According to Buddhists, this footprint is that of the Lord Buddha who visited the peak of the invitation of its guardian deity. To the Christians it is that of St. Thomas, and to the Muslims it is that of the first created man, Adam, spent his exile from the Garden of Eden on this mountain; and to the Hindus it is that of Shiva.
Hallowed by centuries, Sri Pada is a place not only for the pilgrim but for anyone who would like to see nature at its inspiring best; who would like to see the sun emerging from its distant bed of ocean and clouds to literally dance upon the heavens like some flaming god, in an optical illusion famed the world over for its magnificence; a vision of beauty which would challenge the skill of the most sensitive poet.
Kataragama
To the south of Sri Lanka, in the heart of the forest of Kataragama is a shrine devoted to Skanda, the Hindu God of War and consort Valli. The romantic union of this God and Goddess is commemorated annually in July/August with a mighty procession of elephants and Kavadi dancers who bear on their shoulders, the Kavadi or plums of the peacock, a bird sacred to Skanda.
From all parts of the island pilgrims, both Hindu and Buddhist, meet at Kataragama in their thousands, to fulfill their vows to Skanda.
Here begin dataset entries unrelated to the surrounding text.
theorem obsSlice_keeps {s₀ s : State} {unit event : Nat} {r : Run} (hk : State.Keeps s₀ s) : State.Keeps s₀ (obsSlice
    s unit event r) := by
  unfold obsSlice
  repeat' first
    | with_reducible
        first
          | assumption | refine obsEvent_keeps ?_
    | dsimp only
    | split

/-! ### Machine/Vision.lean -/

theorem State.modVis_keeps {s₀ s : State} {e : Nat} {f : Engine → Engine} (hk : State.Keeps s₀ s) : State.Keeps s₀
    (State.modVis s e f) := by
  unfold State.modVis
  repeat' first
    | with_reducible
        first
          | assumption
    | refine keeps_mk ?_; with_reducible
        first
          | assumption
    | dsimp only
    | split

theorem State.clearVis_keeps {s₀ s : State} {e : Nat} (hk : State.Keeps s₀ s) : State.Keeps s₀ (State.clearVis s e) :=
    by
  unfold State.clearVis
  repeat' first
    | with_reducible
        first
          | assumption | refine State.modVis_keeps ?_
    | dsimp only
    | split

theorem State.setVisQueue_keeps {s₀ s : State} {block : Bool} {q : List QRun} (hk : State.Keeps s₀ s) : State.Keeps s₀
    (State.setVisQueue s block q) := by
  unfold State.setVisQueue
  repeat' first
    | with_reducible
        first
          | assumption | refine keeps_ite_else ?_ (fun _ => ?_)
    | refine keeps_mk ?_; with_reducible
        first
          | assumption | refine keeps_ite_else ?_ (fun _ => ?_)
    | dsimp only
    | split

theorem countVis_keeps {s₀ s : State} {e status : Nat} (hk : State.Keeps s₀ s) : State.Keeps s₀ (countVis s e status)
    := by
  unfold countVis
  repeat' first
    | with_reducible
        first
          | assumption | refine State.wrapFld_keeps ?_ | refine sticky_keeps ?_ | refine State.satFld_keeps ?_
          | refine keeps_ite_else ?_ (fun _ => ?_)
    | dsimp only
    | split

theorem endVis_keeps {s₀ s : State} {e : Nat} {j : UJob} {status mst reason : Nat} {o : VisOut} (hk : State.Keeps s₀
    s) : State.Keeps s₀ (endVis s e j status mst reason o) := by
  unfold endVis
  repeat' first
    | with_reducible
        first
          | assumption | refine bumpTo_keeps ?_ | refine unitPut_keeps ?_ | refine countVis_keeps ?_
          | refine obsEnd_keeps ?_ | refine keeps_ite_else ?_ (fun _ => ?_)
    | dsimp only
    | split

theorem workVis_keeps {s₀ s : State} {e ty : Nat} {work : State → Snap → Nat → List Byte → State × VisEnd} (hk :
    State.Keeps s₀ s) (hf : ∀ s y0 y1 y2, State.Keeps s₀ s → State.Keeps s₀ (work s y0 y1 y2).1) : State.Keeps s₀
    (workVis s e ty work) := by
  unfold workVis
  repeat' first
    | with_reducible
        first
          | assumption | refine hf _ _ _ _ ?_ | refine endVis_keeps ?_ | refine State.clearVis_keeps ?_
          | refine chargeDomain_keeps ?_ | refine sampleResult_keeps ?_ | refine postChecks_keeps ?_
          | refine keeps_ite_else ?_ (fun _ => ?_) | refine keeps_ite_fst ?_ ?_
    | dsimp only
    | split
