-- ==== Sys2Proof/Laws/KeepsSystem.lean ====
section
/-! SUPPORT. What the fabric, resets, power, the filter chain, integrity, security, observation commands, the endpoint, the boot and register writes keep of a state: one lemma
for each function, cited by those of the functions that call it. -/

set_option Elab.async false
set_option linter.unusedTactic false
set_option linter.unreachableTactic false

namespace Sys2Proof.Machine

/-! ### Machine/Fabric.lean -/

theorem sendCtl_keeps {s₀ s : State} {l ftype buf freed : Nat} (hk : State.Keeps s₀ s) : State.Keeps s₀ (sendCtl s l
    ftype buf freed) := by
  unfold sendCtl
  repeat' first
    | with_reducible
        first
          | assumption | refine State.modLink_keeps ?_
    | dsimp only
    | split

theorem discardFlit_keeps {s₀ s : State} {l : Nat} (hk : State.Keeps s₀ s) : State.Keeps s₀ (discardFlit s l) := by
  unfold discardFlit
  repeat' first
    | with_reducible
        first
          | assumption | refine sendCtl_keeps ?_
    | dsimp only
    | split

theorem linkErr_keeps {s₀ s : State} {l bit : Nat} (hk : State.Keeps s₀ s) : State.Keeps s₀ (linkErr s l bit) := by
  unfold linkErr
  repeat' first
    | with_reducible
        first
          | assumption | refine sticky_keeps ?_
    | dsimp only
    | split

theorem badFlit_keeps {s₀ : State} {s : State} {l : Nat} (hk : State.Keeps s₀ s) : State.Keeps s₀ (badFlit s l) := by
  unfold badFlit
  repeat' first
    | with_reducible
        first
          | assumption | refine discardFlit_keeps ?_ | refine linkErr_keeps ?_ | refine State.satFld_keeps ?_
    | dsimp only
    | split

theorem cancelWatch_keeps {s₀ s : State} {node tag : Nat} (hk : State.Keeps s₀ s) : State.Keeps s₀ (cancelWatch s node
    tag) := by
  unfold cancelWatch
  repeat' first
    | with_reducible
        first
          | assumption
    | refine keeps_mk ?_; with_reducible
        first
          | assumption
    | dsimp only
    | split

theorem markSent_keeps {s₀ s : State} {tag : BitVec 32} (hk : State.Keeps s₀ s) : State.Keeps s₀ (markSent s tag) :=
    by
  unfold markSent
  repeat' first
    | with_reducible
        first
          | assumption | refine keeps_ite_else ?_ (fun _ => ?_)
    | refine keeps_mk ?_; with_reducible
        first
          | assumption | refine keeps_ite_else ?_ (fun _ => ?_)
    | dsimp only
    | split

theorem failOwn_keeps {s₀ s : State} {tag : BitVec 32} {status : Nat} (hk : State.Keeps s₀ s) : State.Keeps s₀
    (failOwn s tag status) := by
  unfold failOwn
  repeat' first
    | with_reducible
        first
          | assumption | refine failOp_keeps ?_
    | dsimp only
    | split

theorem dropPacket_keeps {s₀ s : State} {p : Packet} {status : Nat} (hk : State.Keeps s₀ s) : State.Keeps s₀
    (dropPacket s p status) := by
  unfold dropPacket
  repeat' first
    | with_reducible
        first
          | assumption | refine State.satFld_keeps ?_ | refine failOwn_keeps ?_ | refine sendPacket_keeps ?_
          | refine keeps_ite_else ?_ (fun _ => ?_) | refine keeps_ite_fst ?_ ?_
    | dsimp only
    | split

theorem retryHeld_keeps {s₀ s : State} {h : Held} (hk : State.Keeps s₀ s) : State.Keeps s₀ (retryHeld s h) := by
  unfold retryHeld
  repeat' first
    | with_reducible
        first
          | assumption | refine sendPacket_keeps ?_ | refine markSent_keeps ?_ | refine failOwn_keeps ?_
          | refine dropPacket_keeps ?_ | refine keeps_ite_else ?_ (fun _ => ?_) | refine keeps_ite_fst ?_ ?_
    | dsimp only
    | split
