theorem endCopy_keeps {s₀ s : State} {p : PendingOp} {st : Nat} {moved : Word} {bs : List Byte} (hk : State.Keeps s₀
    s) : State.Keeps s₀ (endCopy s p st moved bs) := by
  unfold endCopy
  repeat' first
    | with_reducible
        first
          | assumption | refine completeOp_keeps ?_ | refine unitWrite_keeps ?_ | refine sendPacket_keeps ?_
          | refine State.addOp_keeps ?_ | refine State.dropOp_keeps ?_ | refine keeps_ite_else ?_ (fun _ => ?_)
          | refine keeps_ite_fst ?_ ?_
    | dsimp only
    | split

theorem sendBlocks_keeps {s₀ s : State} {p : PendingOp} {bs : List (Option Byte)} (hk : State.Keeps s₀ s) :
    State.Keeps s₀ (sendBlocks s p bs) := by
  unfold sendBlocks
  repeat' first
    | with_reducible
        first
          | assumption | refine sendOp_keeps ?_ | refine bump_keeps ?_ | refine complete_keeps ?_
          | refine keeps_ite_else ?_ (fun _ => ?_) | refine keeps_ite_fst ?_ ?_
          | refine keeps_foldl ?_ (fun _ _ _ => ?_) | refine keeps_foldl_fst ?_ (fun _ _ _ => ?_)
    | refine keeps_mk ?_; with_reducible
        first
          | assumption | refine sendOp_keeps ?_ | refine bump_keeps ?_ | refine complete_keeps ?_
          | refine keeps_ite_else ?_ (fun _ => ?_) | refine keeps_ite_fst ?_ ?_
          | refine keeps_foldl ?_ (fun _ _ _ => ?_) | refine keeps_foldl_fst ?_ (fun _ _ _ => ?_)
    | dsimp only
    | split

theorem sendPut_keeps {s₀ s : State} {p : PendingOp} (hk : State.Keeps s₀ s) : State.Keeps s₀ (sendPut s p) := by
  unfold sendPut
  repeat' first
    | with_reducible
        first
          | assumption | refine sendOp_keeps ?_ | refine complete_keeps ?_ | refine askHost_keeps ?_
          | refine readAt_keeps ?_ | refine sendBlocks_keeps ?_ | refine keeps_ite_else ?_ (fun _ => ?_)
          | refine keeps_ite_fst ?_ ?_
    | dsimp only
    | split

theorem startOp_keeps {s₀ s : State} {p : PendingOp} (hk : State.Keeps s₀ s) : State.Keeps s₀ (startOp s p) := by
  unfold startOp
  repeat' first
    | with_reducible
        first
          | assumption | refine openResult_keeps ?_ | refine complete_keeps ?_ | refine State.addOp_keeps ?_
          | refine copyGets_keeps ?_ | refine copyReads_keeps ?_ | refine startSignal_keeps ?_
          | refine afterPerf_keeps ?_ | refine doGet_keeps ?_ | refine doAtomic_keeps ?_ | refine doWatch_keeps ?_
          | refine doPut_keeps ?_ | refine sendPut_keeps ?_ | refine sendOp_keeps ?_
          | refine keeps_ite_else ?_ (fun _ => ?_) | refine keeps_ite_fst ?_ ?_
    | dsimp only
    | split

theorem issue_keeps {s₀ s : State} {o : Origin} {op : Op} {data : List Byte} (hk : State.Keeps s₀ s) : State.Keeps s₀
    (issue s o op data) := by
  unfold issue
  repeat' first
    | with_reducible
        first
          | assumption | refine State.addOp_keeps ?_ | refine startOp_keeps ?_
          | refine keeps_ite_else ?_ (fun _ => ?_)
    | refine keeps_mk ?_; with_reducible
        first
          | assumption | refine State.addOp_keeps ?_ | refine startOp_keeps ?_
          | refine keeps_ite_else ?_ (fun _ => ?_)
    | dsimp only
    | split

theorem execAtomicAdd_keeps {s₀ : State} {h : OpHead} {dst operand : Word} {s : State} (hk : State.Keeps s₀ s) :
    OutKeeps s₀ (execAtomicAdd h dst operand s) := by
  unfold execAtomicAdd
  repeat' first
    | with_reducible
        first
          | assumption | refine outKeeps_next ?_ | refine issue_keeps ?_
    | dsimp only
    | split

theorem execAtomicAnd_keeps {s₀ : State} {h : OpHead} {dst operand : Word} {s : State} (hk : State.Keeps s₀ s) :
    OutKeeps s₀ (execAtomicAnd h dst operand s) := by
  unfold execAtomicAnd
  repeat' first
    | with_reducible
        first
          | assumption | refine outKeeps_next ?_ | refine issue_keeps ?_
    | dsimp only
    | split

theorem execAtomicCas_keeps {s₀ : State} {h : OpHead} {dst operand compare : Word} {s : State} (hk : State.Keeps s₀ s)
    : OutKeeps s₀ (execAtomicCas h dst operand compare s) := by
  unfold execAtomicCas
  repeat' first
    | with_reducible
        first
          | assumption | refine outKeeps_next ?_ | refine issue_keeps ?_
    | dsimp only
    | split
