/-! ### State.satFld -/

@[simp] theorem State.satFld_mem (s : State) (off hi lo add : Nat) : (s.satFld off hi lo add).mem = s.mem := rfl
@[simp] theorem State.satFld_fills (s : State) (off hi lo add : Nat) : (s.satFld off hi lo add).fills = s.fills := rfl
@[simp] theorem State.satFld_ops (s : State) (off hi lo add : Nat) : (s.satFld off hi lo add).ops = s.ops := rfl
@[simp] theorem State.satFld_nextTag (s : State) (off hi lo add : Nat) : (s.satFld off hi lo add).nextTag = s.nextTag := rfl
@[simp] theorem State.satFld_completions (s : State) (off hi lo add : Nat) : (s.satFld off hi lo add).completions = s.completions := rfl
@[simp] theorem State.satFld_keeperSignals (s : State) (off hi lo add : Nat) : (s.satFld off hi lo add).keeperSignals = s.keeperSignals := rfl
@[simp] theorem State.satFld_fab (s : State) (off hi lo add : Nat) : (s.satFld off hi lo add).fab = s.fab := rfl
@[simp] theorem State.satFld_tier (s : State) (off hi lo add : Nat) : (s.satFld off hi lo add).tier = s.tier := rfl
@[simp] theorem State.satFld_ep (s : State) (off hi lo add : Nat) : (s.satFld off hi lo add).ep = s.ep := rfl
@[simp] theorem State.satFld_lamp (s : State) (off hi lo add : Nat) : (s.satFld off hi lo add).lamp = s.lamp := rfl
@[simp] theorem State.satFld_seqs (s : State) (off hi lo add : Nat) : (s.satFld off hi lo add).seqs = s.seqs := rfl
@[simp] theorem State.satFld_str (s : State) (off hi lo add : Nat) : (s.satFld off hi lo add).str = s.str := rfl
@[simp] theorem State.satFld_clus (s : State) (off hi lo add : Nat) : (s.satFld off hi lo add).clus = s.clus := rfl
@[simp] theorem State.satFld_ftab (s : State) (off hi lo add : Nat) : (s.satFld off hi lo add).ftab = s.ftab := rfl
@[simp] theorem State.satFld_bram (s : State) (off hi lo add : Nat) : (s.satFld off hi lo add).bram = s.bram := rfl
@[simp] theorem State.satFld_vis (s : State) (off hi lo add : Nat) : (s.satFld off hi lo add).vis = s.vis := rfl
@[simp] theorem State.satFld_slv (s : State) (off hi lo add : Nat) : (s.satFld off hi lo add).slv = s.slv := rfl
@[simp] theorem State.satFld_sns (s : State) (off hi lo add : Nat) : (s.satFld off hi lo add).sns = s.sns := rfl
@[simp] theorem State.satFld_fus (s : State) (off hi lo add : Nat) : (s.satFld off hi lo add).fus = s.fus := rfl
@[simp] theorem State.satFld_svc (s : State) (off hi lo add : Nat) : (s.satFld off hi lo add).svc = s.svc := rfl
@[simp] theorem State.satFld_flt (s : State) (off hi lo add : Nat) : (s.satFld off hi lo add).flt = s.flt := rfl
@[simp] theorem State.satFld_tim (s : State) (off hi lo add : Nat) : (s.satFld off hi lo add).tim = s.tim := rfl
@[simp] theorem State.satFld_boot (s : State) (off hi lo add : Nat) : (s.satFld off hi lo add).boot = s.boot := rfl
@[simp] theorem State.satFld_obs (s : State) (off hi lo add : Nat) : (s.satFld off hi lo add).obs = s.obs := rfl
@[simp] theorem State.satFld_integ (s : State) (off hi lo add : Nat) : (s.satFld off hi lo add).integ = s.integ := rfl
@[simp] theorem State.satFld_power (s : State) (off hi lo add : Nat) : (s.satFld off hi lo add).power = s.power := rfl
@[simp] theorem State.satFld_fuses (s : State) (off hi lo add : Nat) : (s.satFld off hi lo add).fuses = s.fuses := rfl
@[simp] theorem State.satFld_sec (s : State) (off hi lo add : Nat) : (s.satFld off hi lo add).sec = s.sec := rfl
@[simp] theorem State.satFld_freeCtr (s : State) (off hi lo add : Nat) : (s.satFld off hi lo add).freeCtr = s.freeCtr := rfl
@[simp] theorem State.satFld_pending (s : State) (off hi lo add : Nat) : (s.satFld off hi lo add).pending = s.pending := rfl
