/-- The manager off with a table in its place and without one; quotas that fit and that do not; the scrub. -/
theorem witness_tier_settings :
    tierSt.Inv ∧ (regs [(Reg.tirCtl, 0)] tierSt).Inv ∧ started.Inv ∧
    (tierOn (regs [(Reg.tirCtl, 0)] tierSt) = false ∧ tableOk (regs [(Reg.tirCtl, 0)] tierSt) = true ∧
      tierOn started = false ∧ tableOk started = false) ∧
    (let others := (List.range 16).filter (· != 0)
     let sum := fun (p : Space) => (others.map (fun e => quotaOf tierSt e p)).foldl (· + ·) 0
     let fits := fun (v : Word) => (∀ p ∈ spaces, (if p.tier = 2 then bitsOf v 31 0 else bitsOf v 47 32) + sum ⟨p.tier, 0⟩ ≤
       managedTiles tierSt ⟨p.tier, 0⟩ ∧ fixedTiles tierSt 0 p + ((domCopies tierSt 0 p).filter (·.pinned)).length ≤
         (if p.tier = 2 then bitsOf v 31 0 else bitsOf v 47 32))
     fits 512 ∧ ¬ fits 513 ∧ tierSt.tier.copies = []) ∧
    tierOn tierSt = true ∧ tierSt.bit Reg.tirCtl 1 = true ∧ tierSt.tier.objs = [] ∧ tierSt.tier.media = [] ∧ tierSt.Quiet :=
  ⟨inv_of_wf (by decide +kernel), inv_of_wf (by decide +kernel), inv_of_wf (by decide +kernel), by decide +kernel,
    by decide +kernel, by decide +kernel, by decide +kernel, by decide +kernel, by decide +kernel, quiet_of_still (by decide +kernel)⟩

/-! Strands. -/

/-- A READY strand of cluster 0 at a PC in T2, with g1 and g2 as given. -/
def strandD (g1 g2 : Word) : Strand :=
  { id := 0, sid := 0, batch := 0, state := 1, resident := true, proc := 0, ctx := 0, cls := 1, ready := 0, waited := 0
    parking := false, busy := 0, wait := .none
    gregs := [0, g1, g2] ++ List.replicate 13 0, wide := List.replicate 8 0, pc := at_ (dramBase + 0x3000), waddr := 0, wcond := 0
    owner := 0, lstat := 0, serr := 0, fault := 0, exit := 0, steps := 0 }

/-- A step word: opcode, rd, ra, rb, imm. -/
def stepW (op rd ra rb imm : Nat) : Word := BitVec.ofNat 64 (op * 2 ^ 26 + rd * 2 ^ 22 + ra * 2 ^ 18 + rb * 2 ^ 14 + imm)

/-- The device with the strand, whose next step is `w`. -/
def withStrand (t : Strand) (w : Word := 0) (s : State := started) : State :=
  mem (dramBase + 0x3000) w { s with str := { s.str with all := [t] } }

/-- What `State.Steps` asks, as a check: the opcode of the step that is read. -/
def stepsAs (s : State) (t : Strand) (op : Nat) : Bool :=
  decide (strandOf s t.id = some t) && mayIssue s t &&
    (match (fetchStep s t).2 with
     | .ok w => decide (w.op = op) && !stepIllegal w
     | .error _ => false)

theorem steps_of_check {s : State} {t : Strand} {op : Nat} (hid : t.id < 2 ^ 22) (h : stepsAs s t op = true) :
    ∃ u w, s.Steps (BitVec.ofNat 22 t.id) (issuing s t op) u w ∧ w.op = op := by
  simp only [stepsAs, Bool.and_eq_true, decide_eq_true_eq] at h
  obtain ⟨⟨h1, h2⟩, h3⟩ := h
  have hn : (BitVec.ofNat 22 t.id).toNat = t.id := by rw [BitVec.toNat_ofNat]; exact Nat.mod_eq_of_lt hid
  match hf : fetchStep s t with
  | (v, .ok w) =>
    rw [hf] at h3
    simp only [Bool.and_eq_true, decide_eq_true_eq, Bool.not_eq_true'] at h3
    exact ⟨issued v _, w, ⟨t, v, by rw [hn]; exact h1, h2, hf, h3.2, by rw [h3.1], rfl⟩, h3.1⟩
  | (u, .error e) => rw [hf] at h3; cases h3

/-- Every opcode of the step table stands in a word that is read and legal. -/
theorem witness_steps : ∀ op ∈ [0x01, 0x02, 0x03, 0x04, 0x05, 0x06, 0x07, 0x08, 0x09, 0x0A, 0x0B, 0x0C, 0x0D, 0x0E, 0x10, 0x11,
      0x12, 0x13, 0x14, 0x15, 0x18, 0x19, 0x1A, 0x1B, 0x1C, 0x1D, 0x1E, 0x1F, 0x20, 0x24, 0x25, 0x26, 0x27, 0x28, 0x29, 0x2A,
      0x2B, 0x2C, 0x2D, 0x2E, 0x2F, 0x30, 0x31, 0x32, 0x33, 0x34, 0x35, 0x36, 0x37, 0x38, 0x39, 0x3A, 0x3B, 0x3C, 0x3D],
    ∃ t u w, (withStrand (strandD 0 0) (stepW op 0 0 0 0)).Steps (BitVec.ofNat 22 0) t u w ∧ w.op = op := by
  intro op h
  refine ⟨_, steps_of_check (t := strandD 0 0) (by decide) ?_⟩
  revert op h
  decide +kernel

/-- JR to an aligned address and to a misaligned one. -/
theorem witness_step_jr : (∀ g ∈ [0, 2], let t := strandD (BitVec.ofNat 64 g) 0
      stepsAs (withStrand t (stepW 0x15 0 1 0 0)) t 0x15 = true) ∧
    (strandD 0 0).g 1 = 0 ∧ ((strandD 2 0).g 1).toNat % 4 ≠ 0 := by decide +kernel

/-- The frame of a step. -/
theorem witness_step_frame : strandOf (withStrand (strandD 0 0)) 0 = some (strandD 0 0) ∧ (strandD 0 0).gregs.length = 16 ∧
    (15 : Nat) < 16 := by decide +kernel

/-- WATCH and PARK of a buoy that holds the condition and of one that does not. -/
theorem witness_step_watch :
    (∀ c ∈ [(0x34, 0), (0x34, 1), (0x3A, 1)],
      let t := strandD (at_ dramBase) (BitVec.ofNat 64 c.2)
      let s := withStrand t (stepW c.1 3 1 2 0)
      let u := issued (fetchStep s t).1 (issuing s t c.1)
      nodeOf (t.g 1) = u.node ∧ buoyCheck u (localOf (t.g 1)) = stOK ∧ u.word dramBase = s.word dramBase ∧
      stepsAs s t c.1 = true ∧ nodeOf (t.g 1) = s.node ∧ buoyCheck s (localOf (t.g 1)) = stOK) ∧
    watchCond ((withStrand (strandD (at_ dramBase) 0)).word dramBase) 0 = some stOK ∧
    watchCond ((withStrand (strandD (at_ dramBase) 1)).word dramBase) 1 = none := by decide +kernel

/-- JOB: the DONE buoy is read at once, the LAUNCH buoy takes its increment, and the wait begins. -/
theorem witness_step_job :
    let r := strandD (at_ (dramBase + 0x100)) (at_ (dramBase + 0x108))
    let s := withStrand r (stepW 0x39 3 1 2 0)
    let t := issuing s r 0x39
    let a := t.g 1
    let b := t.g 2
    let u := issued (fetchStep s r).1 t
    let v := issue (beginWait u t.next (.job 3 0 a b none)) (.load t.id) (strandOp t 1 0 b 0 8 0 0 0) []
    let l := bump v a true t.cls
    let cond := putBits (BitVec.ofNat 64 1) 63 48 1
    stepsAs s r 0x39 = true ∧ nodeOf b = u.node ∧ buoyCheck u (localOf b) = stOK ∧
      (strandOf v t.id).map (fun x => (x.resident, x.wait)) = some (true, .job 3 0 a b (some (stOK, wordBytes 0))) ∧
      nodeOf a = v.node ∧ l.2 = stOK ∧ (strandOf l.1 t.id).isSome = true ∧ nodeOf b = l.1.node ∧
      buoyCheck l.1 (localOf b) = stOK ∧ watchCond (l.1.word (localOf b)) cond = none := by decide +kernel

/-- What a strand goes on from: loads of both outcomes, a result, a spawn, a fence, an end, a timeout, parking. -/
theorem witness_strands_go_on :
    (∀ w ∈ [SWait.load 0x24 3 0 1 true (some (stOK, [5])), .load 0x2A 3 0 64 true (some (stUNMAPPED, [])), .result stOK 7 3,
        .fence, .drain 9, .buoy 3 2 0], strandOf (withStrand { strandD 0 0 with state := 2, wait := w }) 0 =
      some { strandD 0 0 with state := 2, wait := w }) ∧
    (∀ p ∈ started.ops, p.origin.ofStrand 0 = false) ∧ 0 + 2 ≤ ({ started with lamp := ⟨3, 2, 0, []⟩ } : State).lamp.counted ∧
    (let t := { strandD 0 0 with state := 3 }
     let s := withStrand t
     let v := runTo s (t.waited + cyclesNs s 0 (64 * s.fld (Reg.cluStrCtl 0) 15 0))
     homeCluster t.id = 0 ∧ strandOf v 0 = some t ∧ storesDone v 0 = true) ∧
    (let b : Batch := { number := 0, seq := 0, inst := none, instNo := 0, node := 0, job := 0, clusters := [0], cls := 1, dom := 0, done := 0
                        report := 0, aborted := false, started := 1, endedOk := 0, endedBad := 0, faulted := [], killed := 0
                        notSpawned := 0, refused := 0, start := 0 }
     let s := regs [(Reg.cluStrPool 0, 0x100001), (Reg.tirT2Base, 32766)] (withStrand (strandD 0 0))
     let s := { s with str := { s.str with batches := [b] } }
     batchOf s 0 = some b ∧ poolOk s 0 = true ∧
       (spawnStrand s 0 b (at_ dramBase) ([0, 0] ++ List.replicate 14 0) 1).isSome = true) ∧
    (let t := { strandD 0 0 with pc := at_ (dramBase + 2) }
     mayIssue (withStrand t) t = true ∧ (match (fetchStep (withStrand t) t).2 with
      | .error _ => true
      | .ok _ => false) = true) := by decide +kernel

/-- A batch of two strands over cluster 0 that passes its checks, and one with an ENTRY that is misaligned. -/
theorem witness_batch : ∀ entry ∈ [0x3000, 0x3002],
    let raw := leBytes 8 (dramBase + entry) ++ leBytes 4 2 ++ [1, 0] ++ zeroBytes 50
    let s := regs [(Reg.cluStrPool 0, 0x100001), (Reg.tirT2Base, 32766)] started
    let s := mem (dramBase + 0x100) 1 (withGraph [nodeD 5 (at_ (dramBase + 0x5000))] [.launched false 0] s)
    let s := s.store (dramBase + 0x5000) raw
    (takeLaunch s 0 0 [5]).isSome = true ∧ (at_ (dramBase + 0x5000)).toNat % 64 = 0 ∧
      (unitRead s (at_ (dramBase + 0x5000)) 64 1 none).2 = (stOK, raw) ∧ u8At raw 13 ≠ 1 ∧
      batchCauses s raw = (if entry = 0x3000 then [] else [1]) := by decide +kernel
The penances they undergo in fulfillment of their vows seen unbelievable to western eyes. Some of the pilgrims have metal skewers thrust through their cheeks or tongues. Others drag carts for miles with ropes, attached to hooks piercing the skin on their backs. The climax of the festival, full of the elaborate Hindu ritual, is on the night of the fire-walking ceremony. On a bed of red-hot embers dusky devotees dance to a tremendous burst of drumming but despite their naked feet they are quite unscathed.